Waiting for Unpleasant Things to Pass, or, Cultivating Patience

Clara Bean was a tiny baby and Izzy was five.  We decided to visit Uncle John on his Sausalito houseboat.  He’s a marine biologist and his house is an adventure.  We ate lunch, Steve decided to take a nap and the rest of us went for a stroll.  I was feeling postpartum, prickly and fat and was looking forward to a real trek. Izzy had his new bicycle and we were raring to go! 

 “I want to go for a fast walk”, I warned John.  “I need exercise, not poking around on the side of the road looking for some goddamned pollywogs.”

 “Yeah, that sounds good.  I need the exercise, too.”

 Out the door, down the dock, across the trail with the (scary) cyclists, and we were in the air and on our way! 

 “Come on John, let’s go let’s go!” I had to be bossy, because I know full well that if left to his own devices he will not get far without finding a rock, an old auto part, or worse yet, a person, and each will be more fascinating to him than the last.  When John learned to drive, life at our dinner table would never be the same.  He would find the strangest people hitchhiking on 101, just outside Ukiah, and he would invariably feel compelled to stop the car and offer them help and a meal.  He usually offered them money, too, but it was okay if he forgot that part because they would rob him blind later on in the evening.  Once, years later, when he was living in San Francisco, he heard the sweetest singing and found a skinny, homeless guy on the corner.  The guy told John he was very sad because his guitar had been stolen. John had just recently saved enough cash to buy himself a long coveted guitar and offered to let the guy come home with him to play it for a while.  Steve and I came over for dinner and the guy sang to us in his truly pretty voice and told us fabulous stories.  As we bundled up the kids to go home I heard John say, “spend the night!” and I thought “uh oh.” In the morning John called.  The singer was gone, and so was John’s beautiful and hard won guitar. 

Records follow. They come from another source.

/-- The elementary changes of the I/O Ring Interface, beside output sources and stimulus records. -/
inductive RingMove (g : Ring) : Ring → Prop
  | state (st : RingState) : RingMove g { g with state := st }
  | lose : RingMove g { g with goodRun := 0, silence := none }
  | error (k : RingError) : RingMove g
      { g.countTotal k with errors := capAdd 255 g.errors 8, goodRun := 0 }
  | good : RingMove g { g with errors := g.errors - 1, goodRun := capAdd 64 g.goodRun 1 }
  | recover : RingMove g { g with errors := 0 }
  | restart : RingMove g { g with errors := 0, goodRun := 0, returnDeadline := none, silence := none }
  | interval (l : List Nat) (t : Option Nat) (h : l.length ≤ 8 ∨ l = g.intervals) :
      RingMove g { g with intervals := l, lastArrival := t }
  | pending (d : Option Nat) : RingMove g { g with returnDeadline := d }
  | lastSeq (n : Nat) (h : n < 256) : RingMove g { g with lastSeq := some n }
  | silence (d : Option Nat) : RingMove g { g with silence := d }
  | sent (l : List (Slot × Nat)) (f : Option RingFrame) : RingMove g
      { g with applied := l.foldl (fun t e => Table.set 0 t e.2 e.1.out) g.applied, nodeOut := f }
  | origin (t : Option Nat) : RingMove g
      { g with originSeq := (g.originSeq + 1) % 256, originNext := t }
  | image (pt : Nat) (r : PointRecord) : RingMove g { g with image := Table.set {} g.image pt r }
  | arrival (f : Option RingFrame) : RingMove g { g with ringOut := f, returnDeadline := none }
  | role (r : RingRole) (slots period : Nat) (h : within 1 64 slots = true)
      (hp : within 250 2000 period = true) : RingMove g
      { g with
        role := r, slots := slots, originPeriod := period, intervals := [], lastArrival := none
        originSeq := 0, originNext := none }

/-- The elementary changes of one port's queue and counts, beside notices and replies. -/
inductive LinkMove (l : Link) : Link → Prop
  | overflow : LinkMove l { l with overflow := capAdd 65535 l.overflow 1 }
  | error : LinkMove l { l with rxErrors := capAdd 65535 l.rxErrors 1 }
  | pop : LinkMove l { l with queue := l.queue.tail }
  | patch (n : Nat) (f : LinkFrame) : LinkMove l { l with queue := l.queue.set n f }

/-- The elementary changes of what a Station Port holds beside. -/
inductive StationMove (x : StationLink) : StationLink → Prop
  | good (t : Nat) : StationMove x { x with rx := .hunting, lastFrame := t, lapseJudged := false }
  | hunt : StationMove x { x with rx := .hunting }
  | judged : StationMove x { x with lapseJudged := true }
  | lapse (n : Nat) (h : n ≤ 60) : StationMove x { x with lapse := n }
  | watch (l : List Nat) (h : l.length ≤ 4 ∨ l.length ≤ x.watch.length) : StationMove x { x with watch := l }
  | sent (b : List Byte) : StationMove x { x with tx := b }

/-- The elementary changes of the Drive Monitor, beside the scan set and the current channels. -/
inductive DrivesMove (d : Drives) : Drives → Prop
  | tach (ch : Nat) (x : Tach) : DrivesMove d { d with tach := Table.set {} d.tach ch x }
  | next (t : Nat) : DrivesMove d { d with scanNext := t }
  | limit (n : Nat) : DrivesMove d { d with limit := clampTo 1 4 n }

/-- The elementary changes of the Proof Engine, beside contexts and map. -/
inductive EngineMove (e : Engine) : Engine → Prop
  | track (st : TrackState) : EngineMove e { e with track := st }
  | ring (st : RingState) : EngineMove e { e with ring := st }
  | moving (m : Bool) : EngineMove e { e with moving := m }
  | stop (b : Bool) : EngineMove e { e with stop := b }
  | limit (n : Nat) : EngineMove e { e with limit := clampTo 1 4 n }

/-- A property of states that every elementary change keeps but for resets, the advance of travel and of
time, and the queue of waiting commands. -/
structure Lasting (P : State → Prop) : Prop extends Closed P where
  tracker : ∀ s t, TrackerMove s.tracker t → P s → P (s.mapTracker fun _ => t)
  ring : ∀ s g, RingMove s.ring g → P s → P (s.mapRing fun _ => g)
  engine : ∀ s e, EngineMove s.engine e → P s → P (s.mapEngine fun _ => e)
  drives : ∀ s d, DrivesMove s.drives d → P s → P (s.mapDrives fun _ => d)
  pacing : ∀ s g w q, P s → P (s.mapSched fun x =>
    { x with spacing := clampTo 0 64 g, window := clampTo 1 512 w, allowed := clampTo 1 8 q })
  shift : ∀ s d, P s → P (shiftTravel d s)
  told : ∀ s p k b, P s → P (pushNotice p k b s)
  layout : ∀ s b, P s → P (s.mapTable fun t => { t with layoutFixed := b })
  reply : ∀ s p k t bs, (s.link p).queue.length + bs.length ≤ queueCap p → P s →
    P (queueReply p k t bs s)
  link : ∀ s p f, LinkMove (s.link p) (f (s.link p)) → P s → P (s.mapLink p f)
  station : ∀ s st f, StationMove (s.staLink st) (f (s.staLink st)) → P s → P (s.mapSta st f)
  miso : ∀ s b, P s → P (s.mapLinks fun l => { l with miso := b })

/-- A property of states that every elementary change of the block keeps. -/
structure Stable (P : State → Prop) : Prop extends Lasting P where
  advance : ∀ s, P s → P (s.mapTracker Tracker.advance)
  guards : ∀ s, P s → P (refreshGuards s)
  time : ∀ s, P s → P { s with time := capAdd Config.max48 s.time 1 }
  free : ∀ s n, P s → P { s with freeSeq := n }
  queue : ∀ s l, P s → P { s with pending := l }
  reset : ∀ s pins, P s → P (fullReset pins s)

 So you can understand why I was anxious to keep John on task here.  I needed exercise and by golly, I was going to get it.  Alas, we hadn’t gone far when I heard John call Izzy over to the rocky shoreline.  He was showing him the crabs that like to hide in the crevices.  I couldn’t very well deny them this small pleasure.  I looked at my watch and decided to give them a few minutes. 

 “Okay, time’s up, let’s go!”  Izzy jumped on his bike, I hoisted Clara Bean a little higher in the baby carrier and we took off down the path.  Without John.  I looked back and he was just sitting there.

 “What are you doing?!!I hollered.

 Waitin’,” he said.

 “What do you mean, waiting?

 I marched back over there so that I could tell him right up close, without God and the whole neighborhood hearing me, exactly what I thought about his “waiting.” 

 “John Durand” I said, “I’m the one waiting.  I’ve been waiting since the day I was born!  Waiting for you to get your shoes on so we could go to the ice cream parlor, waiting for you to wake up and shower so I would get to school on time!” I stomped closer, hissing full steam, until I could glare down on where he was still squatting on the rocky shoreline.  And as he looked up at me with his sheepish lop-sided grin I saw an enormous red crab dangling from his left hand, its pincers clasped tight around that real sensitive spot right between the thumb and index finger.

 “Oh my Lord! How do you get it off?”

 “Just gotta wait.”

 I sighed.  I sighed so loud the whole neighborhood, probably God, too, heard me.

 I called Izzy back over.  I rearranged Clara Bean.  I sort of smiled.  Then we all sat down together and…waited.